What you should do
Below is a set of records; print all of them exactly as written.

##############################

-- ==== Sys2Proof/Machine/Place.lean ====
section
/-! DEFINITION. The finisher's pass over a region (R271 to R276): dependences, the checks of R270 that need no placement,
the first initiation interval, placement, and register allocation. -/
namespace Sys2Proof.Machine

/-- The owned clusters of an arrangement, lowest first (R267). -/
def ownedCls (mask : Byte) : List Nat := (List.range 8).filter fun c => mask.getLsbD c

/-- The owned cluster a virtual cluster runs on (R267). -/
def mappedCl (mask : Byte) (x : Nat) : Nat := (ownedCls mask).getD (x % (ownedCls mask).length) x

/-- CPOPS (R270): a cluster-parallel loop that cannot be scheduled fast. -/
def Region.cpops (r : Region) : Bool := r.kind == 2 && (r.trip == 0 || r.ops.any fun o => !o.vec || o.vcl != 0)

/-- The owned cluster a virtual cluster of a region counts as in the scan of R271: the one it runs on; but all copies of a
cluster-parallel loop, which is written for virtual cluster 0, count as one. -/
def Region.clusterAs (r : Region) (mask : Byte) (x : Nat) : Nat := mappedCl mask (if r.kind == 2 && !r.cpops then 0 else x)

/-- A name with physical registers under their mapped cluster. -/
def Region.nameOf (g : Region) (mask : Byte) : Nm → Nm
  | .x c r => .x (g.clusterAs mask c) r
  | .m c r => .m (g.clusterAs mask c) r
  | .s r => .s r | .a r => .a r | .p r => .p r | .n r => .n r | .w r => .w r | .v c r => .v c r

/-- A quotient rounded up. -/
def cdiv (a b : Nat) : Nat := (a + b - 1) / b

/-! ### Dependences (R271, R272) -/

/-- What an operation of a region reads and writes. -/
structure Use where
  ix : Nat
  op : FlowOp
  reads : List Nm
  writes : List Nm
  deriving DecidableEq, Repr

/-- A dependence, with its delay; `reg` marks the register dependences, which records must cover. -/
structure Dep where
  prod : Nat
  cons : Nat
  dist : Nat
  delay : Nat
  reg : Bool
  deriving DecidableEq, Repr

/-- The operations of a region with their registers. -/
def Region.uses (r : Region) (mask : Byte) : List Use :=
  ((List.range r.ops.length).zip r.ops).map fun io =>
    ⟨io.1, io.2, (io.2.reads.map (r.nameOf mask)).eraseDups, (io.2.writes.map (r.nameOf mask)).eraseDups⟩

/-- RAW: from the nearest earlier writer, or in a loop from the last writer of the iteration before. -/
def rawDeps (loop : Bool) (us : List Use) : List Dep :=
  us.flatMap fun u => u.reads.flatMap fun x =>
    match ((us.take u.ix).filter fun p => p.writes.contains x).getLast? with
    | some p => [⟨p.ix, u.ix, 0, p.op.lat, true⟩]
    | none =>
      match (us.filter fun p => p.writes.contains x).getLast? with
      | some p => if loop then [⟨p.ix, u.ix, 1, p.op.lat, true⟩] else []
      | none => []

/-- WAR and WAW within an iteration: from each read and each write of a physical register to the next write. -/
def nextWrites (us : List Use) : List Dep :=
  us.flatMap fun u =>
    let hs : List (Nm × Nat) := (u.reads.map fun x => (x, 0)) ++ u.writes.map fun x => (x, u.op.lat)
    hs.flatMap fun xd =>
      match (us.drop (u.ix + 1)).find? fun (q : Use) => q.writes.contains xd.1 with
      | some q => if xd.1.virt then [] else [⟨u.ix, q.ix, 0, xd.2, true⟩]
      | none => []

/-- WAR and WAW across iterations: from the last read and the last write of a physical register to its first write. -/
def wrapWrites (us : List Use) : List Dep :=
  (((us.flatMap (·.writes)).filter fun x => !x.virt).eraseDups).flatMap fun x =>
    match us.find? (·.writes.contains x) with
    | none => []
    | some q =>
      (match (us.filter (·.reads.contains x)).getLast? with | some p => [⟨p.ix, q.ix, 1, 0, true⟩] | none => []) ++
      (match (us.filter (·.writes.contains x)).getLast? with | some p => [⟨p.ix, q.ix, 1, p.op.lat, true⟩] | none => [])

/-- The delay a SYNC or SY operation keeps to the operations around it. -/
def FlowOp.orderDelay (o : FlowOp) : Option Nat := if o.map == 8 then some 0 else if o.map == 4 then some 1 else none

/-- The implicit edges of SYNC and SY operations. -/
def orderDeps (us : List Use) : List Dep :=
  us.flatMap fun u =>
    match u.op.orderDelay with
    | none => []
    | some d => us.filterMap fun v =>
        if v.ix < u.ix then some ⟨v.ix, u.ix, 0, d, false⟩ else if u.ix < v.ix then some ⟨u.ix, v.ix, 0, d, false⟩ else none

/-- The pushes and pops of one mapped cluster's load-data queue: operation and whether it pushes. -/
def Region.queueOps (r : Region) (mask : Byte) (us : List Use) (c : Nat) : List (Nat × Bool) :=
  us.flatMap fun u =>
    (if u.op.pushes && r.clusterAs mask u.op.named == c then [(u.ix, true)] else []) ++
    (if 0 < u.op.pops && r.clusterAs mask u.op.vcl == c then [(u.ix, false)] else [])

/-- The implicit edges of the load-data queues. -/
def Region.ldqDeps (r : Region) (mask : Byte) (us : List Use) : List Dep :=
  (List.range 16).flatMap fun c =>
    let q := r.queueOps mask us c
    let same := q.flatMap fun a => q.filterMap fun b =>
      if a.1 < b.1 && (a.2 == b.2 || a.2) then some ⟨a.1, b.1, 0, 1, false⟩ else none
    let wrap := fun (k : Bool) =>
      match q.find? (·.2 == k), (q.filter (·.2 == k)).getLast? with
      | some a, some b => [(⟨b.1, a.1, 1, 1, false⟩ : Dep)]
      | _, _ => []
    same ++ if r.loop then wrap true ++ wrap false else []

##############################

Exercise result
-- ==== Sys2Proof/Machine/Place.lean ====
section
/-! DEFINITION. The finisher's pass over a region (R271 to R276): dependences, the checks of R270 that need no placement,
the first initiation interval, placement, and register allocation. -/
namespace Sys2Proof.Machine

/-- The owned clusters of an arrangement, lowest first (R267). -/
def ownedCls (mask : Byte) : List Nat := (List.range 8).filter fun c => mask.getLsbD c

/-- The owned cluster a virtual cluster runs on (R267). -/
def mappedCl (mask : Byte) (x : Nat) : Nat := (ownedCls mask).getD (x % (ownedCls mask).length) x

/-- CPOPS (R270): a cluster-parallel loop that cannot be scheduled fast. -/
def Region.cpops (r : Region) : Bool := r.kind == 2 && (r.trip == 0 || r.ops.any fun o => !o.vec || o.vcl != 0)

/-- The owned cluster a virtual cluster of a region counts as in the scan of R271: the one it runs on; but all copies of a
cluster-parallel loop, which is written for virtual cluster 0, count as one. -/
def Region.clusterAs (r : Region) (mask : Byte) (x : Nat) : Nat := mappedCl mask (if r.kind == 2 && !r.cpops then 0 else x)

/-- A name with physical registers under their mapped cluster. -/
def Region.nameOf (g : Region) (mask : Byte) : Nm → Nm
  | .x c r => .x (g.clusterAs mask c) r
  | .m c r => .m (g.clusterAs mask c) r
  | .s r => .s r | .a r => .a r | .p r => .p r | .n r => .n r | .w r => .w r | .v c r => .v c r

/-- A quotient rounded up. -/
def cdiv (a b : Nat) : Nat := (a + b - 1) / b

/-! ### Dependences (R271, R272) -/

/-- What an operation of a region reads and writes. -/
structure Use where
  ix : Nat
  op : FlowOp
  reads : List Nm
  writes : List Nm
  deriving DecidableEq, Repr

/-- A dependence, with its delay; `reg` marks the register dependences, which records must cover. -/
structure Dep where
  prod : Nat
  cons : Nat
  dist : Nat
  delay : Nat
  reg : Bool
  deriving DecidableEq, Repr

/-- The operations of a region with their registers. -/
def Region.uses (r : Region) (mask : Byte) : List Use :=
  ((List.range r.ops.length).zip r.ops).map fun io =>
    ⟨io.1, io.2, (io.2.reads.map (r.nameOf mask)).eraseDups, (io.2.writes.map (r.nameOf mask)).eraseDups⟩

/-- RAW: from the nearest earlier writer, or in a loop from the last writer of the iteration before. -/
def rawDeps (loop : Bool) (us : List Use) : List Dep :=
  us.flatMap fun u => u.reads.flatMap fun x =>
    match ((us.take u.ix).filter fun p => p.writes.contains x).getLast? with
    | some p => [⟨p.ix, u.ix, 0, p.op.lat, true⟩]
    | none =>
      match (us.filter fun p => p.writes.contains x).getLast? with
      | some p => if loop then [⟨p.ix, u.ix, 1, p.op.lat, true⟩] else []
      | none => []

/-- WAR and WAW within an iteration: from each read and each write of a physical register to the next write. -/
def nextWrites (us : List Use) : List Dep :=
  us.flatMap fun u =>
    let hs : List (Nm × Nat) := (u.reads.map fun x => (x, 0)) ++ u.writes.map fun x => (x, u.op.lat)
    hs.flatMap fun xd =>
      match (us.drop (u.ix + 1)).find? fun (q : Use) => q.writes.contains xd.1 with
      | some q => if xd.1.virt then [] else [⟨u.ix, q.ix, 0, xd.2, true⟩]
      | none => []

/-- WAR and WAW across iterations: from the last read and the last write of a physical register to its first write. -/
def wrapWrites (us : List Use) : List Dep :=
  (((us.flatMap (·.writes)).filter fun x => !x.virt).eraseDups).flatMap fun x =>
    match us.find? (·.writes.contains x) with
    | none => []
    | some q =>
      (match (us.filter (·.reads.contains x)).getLast? with | some p => [⟨p.ix, q.ix, 1, 0, true⟩] | none => []) ++
      (match (us.filter (·.writes.contains x)).getLast? with | some p => [⟨p.ix, q.ix, 1, p.op.lat, true⟩] | none => [])

/-- The delay a SYNC or SY operation keeps to the operations around it. -/
def FlowOp.orderDelay (o : FlowOp) : Option Nat := if o.map == 8 then some 0 else if o.map == 4 then some 1 else none

/-- The implicit edges of SYNC and SY operations. -/
def orderDeps (us : List Use) : List Dep :=
  us.flatMap fun u =>
    match u.op.orderDelay with
    | none => []
    | some d => us.filterMap fun v =>
        if v.ix < u.ix then some ⟨v.ix, u.ix, 0, d, false⟩ else if u.ix < v.ix then some ⟨u.ix, v.ix, 0, d, false⟩ else none

/-- The pushes and pops of one mapped cluster's load-data queue: operation and whether it pushes. -/
def Region.queueOps (r : Region) (mask : Byte) (us : List Use) (c : Nat) : List (Nat × Bool) :=
  us.flatMap fun u =>
    (if u.op.pushes && r.clusterAs mask u.op.named == c then [(u.ix, true)] else []) ++
    (if 0 < u.op.pops && r.clusterAs mask u.op.vcl == c then [(u.ix, false)] else [])

/-- The implicit edges of the load-data queues. -/
def Region.ldqDeps (r : Region) (mask : Byte) (us : List Use) : List Dep :=
  (List.range 16).flatMap fun c =>
    let q := r.queueOps mask us c
    let same := q.flatMap fun a => q.filterMap fun b =>
      if a.1 < b.1 && (a.2 == b.2 || a.2) then some ⟨a.1, b.1, 0, 1, false⟩ else none
    let wrap := fun (k : Bool) =>
      match q.find? (·.2 == k), (q.filter (·.2 == k)).getLast? with
      | some a, some b => [(⟨b.1, a.1, 1, 1, false⟩ : Dep)]
      | _, _ => []
    same ++ if r.loop then wrap true ++ wrap false else []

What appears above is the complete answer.